For every message or reasoning chunk, forwards the transcript to the collector.

this.agent.on(LLMResponseEvent, async (event) => {
  if (!event.is_final && event.kind === "message") {
    const [sentences, remainText] = parseSentences(this.sentenceFragment, event.delta);
    this.sentenceFragment = remainText;
    for (const sentence of sentences) {
      await this._send_to_tts(sentence, false);
    }
  }
 
  const dataType = event.kind === "message" ? "text" : "reasoning";
  await this._send_transcript(
    "assistant", event.content, event.is_final, 100, dataType
  );
});

👉 This enables real-time speech synthesis — users hear the assistant while it’s still thinking.

Transcript Handling

All ASR and LLM text eventually flows through _send_transcript, which normalizes it into a structured format for the message_collector.

private async _send_transcript(
  role: string,
  text: string,
  final: boolean,
  stream_id: number,
  data_type: "text" | "reasoning" = "text",
) {
  await sendData(this.tenEnv, "message", "message_collector", {
    role,
    text,
    is_final: final,
    stream_id,
    data_type,
    text_ts: Date.now(),
  });
}

👉 This ensures every utterance (user or assistant) is consistently logged for UI display, debugging, or analytics.

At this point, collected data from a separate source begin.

-- ==== Sys2Proof/Laws/BitUnpacker.lean ====
section
/-!
SUPPORT. What the bit unpacker's functions answer (R132 to R139 of 41_bit_unpacker.md), and what the bodies of BU.INIT,
BU.UNPACK, BU.UNKEY and DE.PARSE can do.
-/

namespace Sys2Proof.Laws

open Sys2Proof.Machine Memory

/-! ## The depth operand -/

/-- The admitted depths are exactly the numbers of the three modes. -/
theorem depthOf_eq_some {n : Nat} {m : DataMode} : depthOf n = some m ↔ n = m.bits := by
  unfold depthOf
  constructor
  · intro h; split at h <;> [skip; split at h <;> [skip; split at h]] <;> simp_all <;> subst h <;> rfl
  · rintro rfl; cases m <;> rfl

@[simp] theorem depthOf_bits (m : DataMode) : depthOf m.bits = some m := depthOf_eq_some.2 rfl

theorem bits_cases (m : DataMode) : m.bits = 16 ∨ m.bits = 20 ∨ m.bits = 24 := by cases m <;> simp [DataMode.bits]

theorem bits_pos (m : DataMode) : 0 < m.bits := by cases m <;> decide

theorem bits_le (m : DataMode) : m.bits ≤ 24 := by cases m <;> decide

/-! ## The cursor -/

/-- The normalised cursor stands at the position it was set to, when that lies inside a buffer (R132). -/
theorem cursorPos_setCursor (m : DataMode) {p : Nat} (bu : BuRegs) (h : p ≤ bu.len.toNat * m.bits) :
    cursorPos m.bits (setCursor m.bits p bu) = p := by
  have hb := bits_pos m
  have hl := bits_le m
  have h1 : p / m.bits < 2 ^ 32 := by
    have : p / m.bits ≤ bu.len.toNat := Nat.div_le_of_le_mul (by rwa [Nat.mul_comm] at h)
    have := bu.len.isLt
    omega
  have h2 : p % m.bits < 2 ^ 5 := by
    have := Nat.mod_lt p hb
    omega
  simp only [cursorPos, setCursor, BitVec.toNat_ofNat, Nat.mod_eq_of_lt h1, Nat.mod_eq_of_lt h2]
  rw [Nat.mul_comm]
  exact Nat.div_add_mod p m.bits

/-- The normalised bit pointer is below the depth (R132). -/
theorem bp_setCursor (m : DataMode) (p : Nat) (bu : BuRegs) : (setCursor m.bits p bu).bp.toNat < m.bits := by
  have h2 : p % m.bits < m.bits := Nat.mod_lt p (bits_pos m)
  simp only [setCursor, BitVec.toNat_ofNat]
  exact lt_of_le_of_lt (Nat.mod_le _ _) h2

@[simp] theorem setCursor_depth (n p : Nat) (bu : BuRegs) : (setCursor n p bu).depth = bu.depth := rfl
@[simp] theorem setCursor_len (n p : Nat) (bu : BuRegs) : (setCursor n p bu).len = bu.len := rfl

/-! ## Fields of the bit stream -/

/-- Bit `i` of a field, counted from its least significant bit (R133). -/
theorem fieldAt_testBit (d : Memory 32) (n p : Nat) : ∀ nb i,
    (fieldAt d n p nb).testBit i = (decide (i < nb) && streamBit d n (p + (nb - 1 - i)))
  | 0, i => by simp [fieldAt]
  | nb + 1, i => by
    have hb : ofFlag (streamBit d n (p + nb)) < 2 := by cases streamBit d n (p + nb) <;> decide
    cases i with
    | zero =>
      cases h : streamBit d n (p + nb) <;> simp [fieldAt, ofFlag, h, Nat.testBit_zero]
    | succ i =>
      have : (fieldAt d n p (nb + 1)).testBit (i + 1) = (fieldAt d n p nb).testBit i := by
        rw [Nat.testBit_succ, fieldAt]
        congr 1
        omega
      rw [this, fieldAt_testBit d n p nb i]
      have he : nb - 1 - i = nb + 1 - 1 - (i + 1) := by omega
      rw [he]
      simp

/-- A field is below 2^numbits (R137). -/
theorem fieldAt_lt (d : Memory 32) (n p : Nat) : ∀ nb, fieldAt d n p nb < 2 ^ nb
  | 0 => by simp [fieldAt]
  | nb + 1 => by
    have ih := fieldAt_lt d n p nb
    have hb : ofFlag (streamBit d n (p + nb)) < 2 := by cases streamBit d n (p + nb) <;> decide
    rw [fieldAt, Nat.pow_succ]
    omega

/-- Everything `UnpackFn` does when it does not fail (R136). -/
theorem unpackFn_some {m : DataMode} {n w : Nat} {u u' : Unpacker} {out : List Word32}
    (h : unpackFn m n w u = some (out, u')) :
    cursorPos m.bits u.bu + n * w ≤ u.bu.len.toNat * m.bits ∧
    out = (List.range n).map (fun k => BitVec.ofNat 32 (fieldAt u.debuf m.bits (cursorPos m.bits u.bu + k * w) w)) ∧
    u' = { u with bu := setCursor m.bits (cursorPos m.bits u.bu + n * w) u.bu } := by
  unfold unpackFn at h
  simp only [] at h
  split at h
  · cases h
  · rename_i hb
    simp only [Option.some.injEq, Prod.mk.injEq] at h
    exact ⟨by omega, h.1.symm, h.2.symm⟩

/-- `UnpackFn` fails exactly when the fields run past the buffer (R136). -/
theorem unpackFn_none {m : DataMode} {n w : Nat} {u : Unpacker} :
    unpackFn m n w u = none ↔ u.bu.len.toNat * m.bits < cursorPos m.bits u.bu + n * w := by
  simp [unpackFn]

/-! ## Unkeying -/

/-- Element `b` after a run of XORs (R139). -/
theorem read_xorWords {v : Container} : ∀ {d : Memory 32} (_ : d.wf) (start n b : Nat),
    (xorWords d start v n).read b = if start ≤ b ∧ b < start + n then d.read b ^^^ v else d.read b
  | d, _, start, 0, b => by
    have : ¬(start ≤ b ∧ b < start + 0) := by omega
    rw [if_neg this, xorWords]
  | d, h, start, n + 1, b => by
    rw [xorWords, read_xorWords (Memory.wf_write h _ _)]
    by_cases hb : b = start
    · subst hb
      rw [if_neg (by omega), if_pos (by omega), read_write_self h]
    · rw [read_write_of_ne _ _ hb]
      by_cases hr : start + 1 ≤ b ∧ b < start + 1 + n
      · rw [if_pos hr, if_pos (by omega)]
      · rw [if_neg hr, if_neg (by omega)]

theorem wf_xorWords {v : Container} : ∀ {d : Memory 32} (_ : d.wf) (start n : Nat), (xorWords d start v n).wf
  | _, h, _, 0 => h
  | _, h, start, n + 1 => wf_xorWords (Memory.wf_write h _ _) (start + 1) n

/-- Everything `UnkeyFn` does when it does not fail (R139). -/
theorem unkeyFn_some {m : DataMode} {key n : Nat} {u u' : Unpacker} (h : unkeyFn m key n u = some u') :
    unkeyStart m u.bu + n ≤ u.bu.len.toNat ∧
    u' = { u with debuf := xorWords u.debuf (unkeyStart m u.bu) (lj (key % 2 ^ m.bits) m.bits) n } := by
  unfold unkeyFn at h
  simp only [] at h
  split at h
  · cases h
  · exact ⟨by omega, by cases h; rfl⟩

/-- `UnkeyFn` fails exactly when the words run past the buffer (R139). -/
theorem unkeyFn_none {m : DataMode} {key n : Nat} {u : Unpacker} :
    unkeyFn m key n u = none ↔ u.bu.len.toNat < unkeyStart m u.bu + n := by
  simp [unkeyFn]

/-- The start word is the cursor's word at a boundary and the next one inside a word (R139). -/
theorem unkeyStart_eq (m : DataMode) (bu : BuRegs) (h : bu.bp.toNat < m.bits) :
    unkeyStart m bu = if bu.bp.toNat = 0 then bu.wp.toNat else bu.wp.toNat + 1 := by
  have hb := bits_pos m
  unfold unkeyStart ceilDiv cursorPos
  split
  · rename_i h0
    rw [h0]
    have : bu.wp.toNat * m.bits + 0 + m.bits - 1 = m.bits - 1 + m.bits * bu.wp.toNat := by
      rw [Nat.mul_comm]; omega
    rw [this, Nat.add_mul_div_left _ _ hb, Nat.div_eq_of_lt (by omega)]
    omega
  · rename_i h0
    have : bu.wp.toNat * m.bits + bu.bp.toNat + m.bits - 1 = bu.bp.toNat - 1 + m.bits * (bu.wp.toNat + 1) := by
      rw [Nat.mul_comm bu.wp.toNat, Nat.mul_add]; omega
    rw [this, Nat.add_mul_div_left _ _ hb, Nat.div_eq_of_lt (by omega)]
    omega

/-- The unpacker after the load: the first `len` words of DEBUF are DEFRAME's (R131). -/
theorem read_loadUnpacker {s : State} (h : s.debuf.wf) (m : DataMode) (len : Word32) (a : Nat) :
    (loadUnpacker s m len).debuf.read a = if a < len.toNat then s.deframe.read a else s.debuf.read a := by
  simp only [loadUnpacker]
  rw [read_writeList_readList h]
  simp

/-! ## The bodies -/

theorem buInitBody_ok {s t : State} {depth len : Word32} (h : buInitBody depth len s = .ok t) :
    ∃ m, depth.toNat = m.bits ∧ len.toNat ≤ s.cfg.debufCap ∧
      t = { s with bu := (loadUnpacker s m len).bu, debuf := (loadUnpacker s m len).debuf, result := 0 } := by
  unfold buInitBody at h
  split at h
  · cases h
  · rename_i m hm
    split at h
    · cases h
    · cases h
      exact ⟨m, depthOf_eq_some.1 hm, by omega, rfl⟩

theorem buUnpackBody_ok {s t : State} {n w : Word32} (h : buUnpackBody n w s = .ok t) :
    ∃ m out u, s.bu.depth = some m ∧ 1 ≤ w.toNat ∧ w.toNat ≤ 32 ∧ n.toNat ≤ s.cfg.buoutCap ∧
      unpackFn m n.toNat w.toNat { bu := s.bu, debuf := s.debuf } = some (out, u) ∧
      t = { s with bu := u.bu, buout := s.buout.writeList 0 out, result := out.headD 0 } := by
  unfold buUnpackBody at h
  split at h
  · cases h
  · rename_i m hm
    split at h
    · cases h
    · split at h
      · cases h
      · split at h
        · cases h
        · split at h
          · cases h
          · rename_i out u hu
            cases h
            exact ⟨m, out, u, hm, by omega, by omega, by omega, hu, rfl⟩

theorem buUnkeyBody_ok {s t : State} {key n : Word32} (h : buUnkeyBody key n s = .ok t) :
    ∃ m u, s.bu.depth = some m ∧ unkeyFn m key.toNat n.toNat { bu := s.bu, debuf := s.debuf } = some u ∧
      t = { s with debuf := u.debuf, result := 0 } := by
  unfold buUnkeyBody at h
  split at h
  · cases h
  · rename_i m hm
    split at h
    · cases h
    · split at h
      · cases h
      · rename_i u hu
        cases h
        exact ⟨m, u, hm, hu, rfl⟩

/-! ## The sequence of DE.PARSE -/

/-- One step `U(n, w)` of the sequence. -/
theorem deUnpack_ok {m : DataMode} {n w : Nat} {u u' : Unpacker} {out : List Word32}
    (h : deUnpack m n w u = .ok (out, u')) : unpackFn m n w u = some (out, u') := by
  unfold deUnpack at h
  split at h
  · rename_i r hr; cases h; exact hr
  · cases h

/-- What a step of the sequence keeps: depth, length, and a cursor inside the buffer. -/
structure Within (m : DataMode) (len : Word32) (u : Unpacker) : Prop where
  depth  : u.bu.depth = some m
  len_eq : u.bu.len = len
  normal : u.bu.bp.toNat < m.bits
  inside : cursorPos m.bits u.bu ≤ len.toNat * m.bits

theorem within_load (s : State) (m : DataMode) (len : Word32) : Within m len (loadUnpacker s m len) :=
  ⟨rfl, rfl, bits_pos m, by simp [loadUnpacker, cursorPos]⟩

theorem within_unpackFn {m : DataMode} {len : Word32} {n w : Nat} {u u' : Unpacker} {out : List Word32}
    (hu : Within m len u) (h : unpackFn m n w u = some (out, u')) : Within m len u' := by
  obtain ⟨hb, -, rfl⟩ := unpackFn_some h
  refine ⟨hu.depth, hu.len_eq, bp_setCursor m _ _, ?_⟩
  rw [cursorPos_setCursor m _ hb, ← hu.len_eq]
  exact hb

theorem within_unkeyFn {m : DataMode} {len : Word32} {k n : Nat} {u u' : Unpacker} (hu : Within m len u)
    (h : unkeyFn m k n u = some u') : Within m len u' := by
  obtain ⟨-, rfl⟩ := unkeyFn_some h
  exact ⟨hu.depth, hu.len_eq, hu.normal, hu.inside⟩

theorem deField_ok {m : DataMode} {w : Nat} {u u' : Unpacker} {v : Word32} (h : deField m w u = .ok (v, u')) :
    ∃ out, unpackFn m 1 w u = some (out, u') ∧ v = out.headD 0 := by
  unfold deField at h
  split at h
  · rename_i out u1 hr
    cases h
    exact ⟨out, deUnpack_ok hr, rfl⟩
  · cases h

/-- Every property of the unit that the two functions keep, the sequence keeps. -/
theorem deSequence_keeps (P : Unpacker → Prop) {m : DataMode} {u u' : Unpacker} {f : DeFields}
    (hun : ∀ {n w : Nat} {a b : Unpacker} {out : List Word32}, P a → unpackFn m n w a = some (out, b) → P b)
    (hkey : ∀ {k n : Nat} {a b : Unpacker}, P a → unkeyFn m k n a = some b → P b)
    (h : deSequence m u = .ok (f, u')) (hu : P u) : P u' := by
  have hfield : ∀ {w : Nat} {a b : Unpacker} {v : Word32}, P a → deField m w a = .ok (v, b) → P b := by
    intro w a b v ha hf
    obtain ⟨out, ho, -⟩ := deField_ok hf
    exact hun ha ho
  have hif : ∀ {p : Bool} {w : Nat} {a b : Unpacker} {v : Word32}, P a → deFieldIf p m w a = .ok (v, b) → P b := by
    intro p w a b v ha hf
    cases p with
    | false => simp [deFieldIf] at hf; exact hf.2 ▸ ha
    | true => exact hfield ha (by simpa [deFieldIf] using hf)
  have hunkey : ∀ {p : Bool} {k n : Nat} {a b : Unpacker}, P a → deUnkeyIf p m k n a = .ok b → P b := by
    intro p k n a b ha hf
    cases p with
    | false => simp [deUnkeyIf] at hf; exact hf ▸ ha
    | true =>
      simp only [deUnkeyIf, if_true] at hf
      split at hf
      · rename_i c hc; cases hf; exact hkey ha hc
      · cases hf
  simp only [deSequence, bind, Except.bind, pure, Except.pure] at h
  repeat' (split at h; · cases h)
  rename_i h1 _ _ h2 _ _ h3 _ _ h4 _ _ h5 _ _ h6 _ _ h7 _ _ h8 _ _ h9 _ _ h10
  cases h
  exact hfield (hfield (hunkey (hfield (hfield (hunkey (hif (hfield (hfield (hun hu (deUnpack_ok h1)) h2) h3) h4) h5) h6)
    h7) h8) h9) h10

theorem deParseBody_ok {s t : State} {len depth : Word32} (h : deParseBody len depth s = .ok t) :
    ∃ m f u, depth.toNat = m.bits ∧ len.toNat ≤ s.cfg.debufCap ∧ deSequence m (loadUnpacker s m len) = .ok (f, u) ∧
      t = deWarn m f { s with bu := u.bu, debuf := u.debuf, de := deRegsOf m len f, result := f.frc } := by
  unfold deParseBody at h
  split at h
  · cases h
  · rename_i m hm
    split at h
    · cases h
    · split at h
      · cases h
      · rename_i f u hs
        cases h
        exact ⟨m, f, u, depthOf_eq_some.1 hm, by omega, hs, rfl⟩

/-- The warning writes STATUS and WARN_COUNT, or nothing. -/
theorem deWarn_cases (m : DataMode) (f : DeFields) (s : State) : deWarn m f s = s ∨ deWarn m f s = s.warn := by
  unfold deWarn; split <;> simp

end Sys2Proof.Laws
end

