-- ==== Sys2Proof/Laws/Decode.lean ====
section
/-!
SUPPORT. The fields of an assembled command word (R110).
-/

namespace Sys2Proof.Laws

variable (op : BitVec 8) (a b c : Word32)

/-- The bits of an assembled command word. -/
theorem getLsbD_cmdWord (i : Nat) : (cmdWord op a b c).getLsbD i =
    if i < 32 then c.getLsbD i else if i < 64 then b.getLsbD (i - 32)
    else if i < 96 then a.getLsbD (i - 64) else op.getLsbD (i - 96) := by
  have h : (cmdWord op a b c).getLsbD i = (op ++ (a ++ (b ++ c))).getLsbD i := rfl
  rw [h, BitVec.getLsbD_append, BitVec.getLsbD_append, BitVec.getLsbD_append]
  by_cases h1 : i < 32
  · simp [h1, show i < 64 by omega, show i < 96 by omega]
  · by_cases h2 : i < 64
    · simp [h1, h2, show i < 96 by omega]
    · by_cases h3 : i < 96
      · simp [h1, h2, h3]
      · simp [h1, h2, h3]

@[simp] theorem cmdOp_cmdWord : cmdOp (cmdWord op a b c) = op := by
  apply BitVec.eq_of_getLsbD_eq
  intro i hi
  rw [cmdOp, BitVec.getLsbD_extractLsb', getLsbD_cmdWord]
  simp [hi, show ¬ 96 + i < 32 by omega, show ¬ 96 + i < 64 by omega]

@[simp] theorem cmdA_cmdWord : cmdA (cmdWord op a b c) = a := by
  apply BitVec.eq_of_getLsbD_eq
  intro i hi
  rw [cmdA, BitVec.getLsbD_extractLsb', getLsbD_cmdWord]
  simp [hi, show ¬ 64 + i < 32 by omega, show 64 + i < 96 by omega]

@[simp] theorem cmdB_cmdWord : cmdB (cmdWord op a b c) = b := by
  apply BitVec.eq_of_getLsbD_eq
  intro i hi
  rw [cmdB, BitVec.getLsbD_extractLsb', getLsbD_cmdWord]
  simp [hi, show 32 + i < 64 by omega]

@[simp] theorem cmdC_cmdWord : cmdC (cmdWord op a b c) = c := by
  apply BitVec.eq_of_getLsbD_eq
  intro i hi
  rw [cmdC, BitVec.getLsbD_extractLsb', getLsbD_cmdWord]
  simp [hi]

/-- A command word is its four fields. -/
theorem cmdWord_fields (w : CmdWord) : cmdWord (cmdOp w) (cmdA w) (cmdB w) (cmdC w) = w := by
  apply BitVec.eq_of_getLsbD_eq
  intro i hi
  simp only [getLsbD_cmdWord, cmdOp, cmdA, cmdB, cmdC, BitVec.getLsbD_extractLsb']
  by_cases h1 : i < 32
  · simp [h1]
  · by_cases h2 : i < 64
    · simp [h1, h2, show i - 32 < 32 by omega, show 32 + (i - 32) = i by omega]
    · by_cases h3 : i < 96
      · simp [h1, h2, h3, show i - 64 < 32 by omega, show 64 + (i - 64) = i by omega]
      · simp [h1, h2, h3, show i - 96 < 8 by omega, show 96 + (i - 96) = i by omega]

end Sys2Proof.Laws
end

With TEN Framework, building a voice assistant in Node.js is about writing orchestration and business logic — not reinventing ASR, LLM, or TTS.

You can:

Reuse existing extensions in Python/C++.
Keep your business pipeline and tools in Node.js.
Deliver real-time voice assistants with minimal code.

TEN brings the best of both worlds: cross-language extensibility and RTC-first performance.

Test It Out

Now that you’ve set everything up:

Follow the Getting Started guide.
Use the Node.js agent:

task use AGENT=agents/examples/voice-assistant-nodejs
task run

Node.js extension update

Changing files in Node.js extension requires a build step. Run task build to rebuild all Node.js extensions.

Connect with playground at http://localhost:3000 or test it out in TMAN Designer.
Start speaking — your Node.js pipeline will orchestrate the flow.

✨ That’s it — you now have a working voice assistant powered by Node.js on TEN Framework!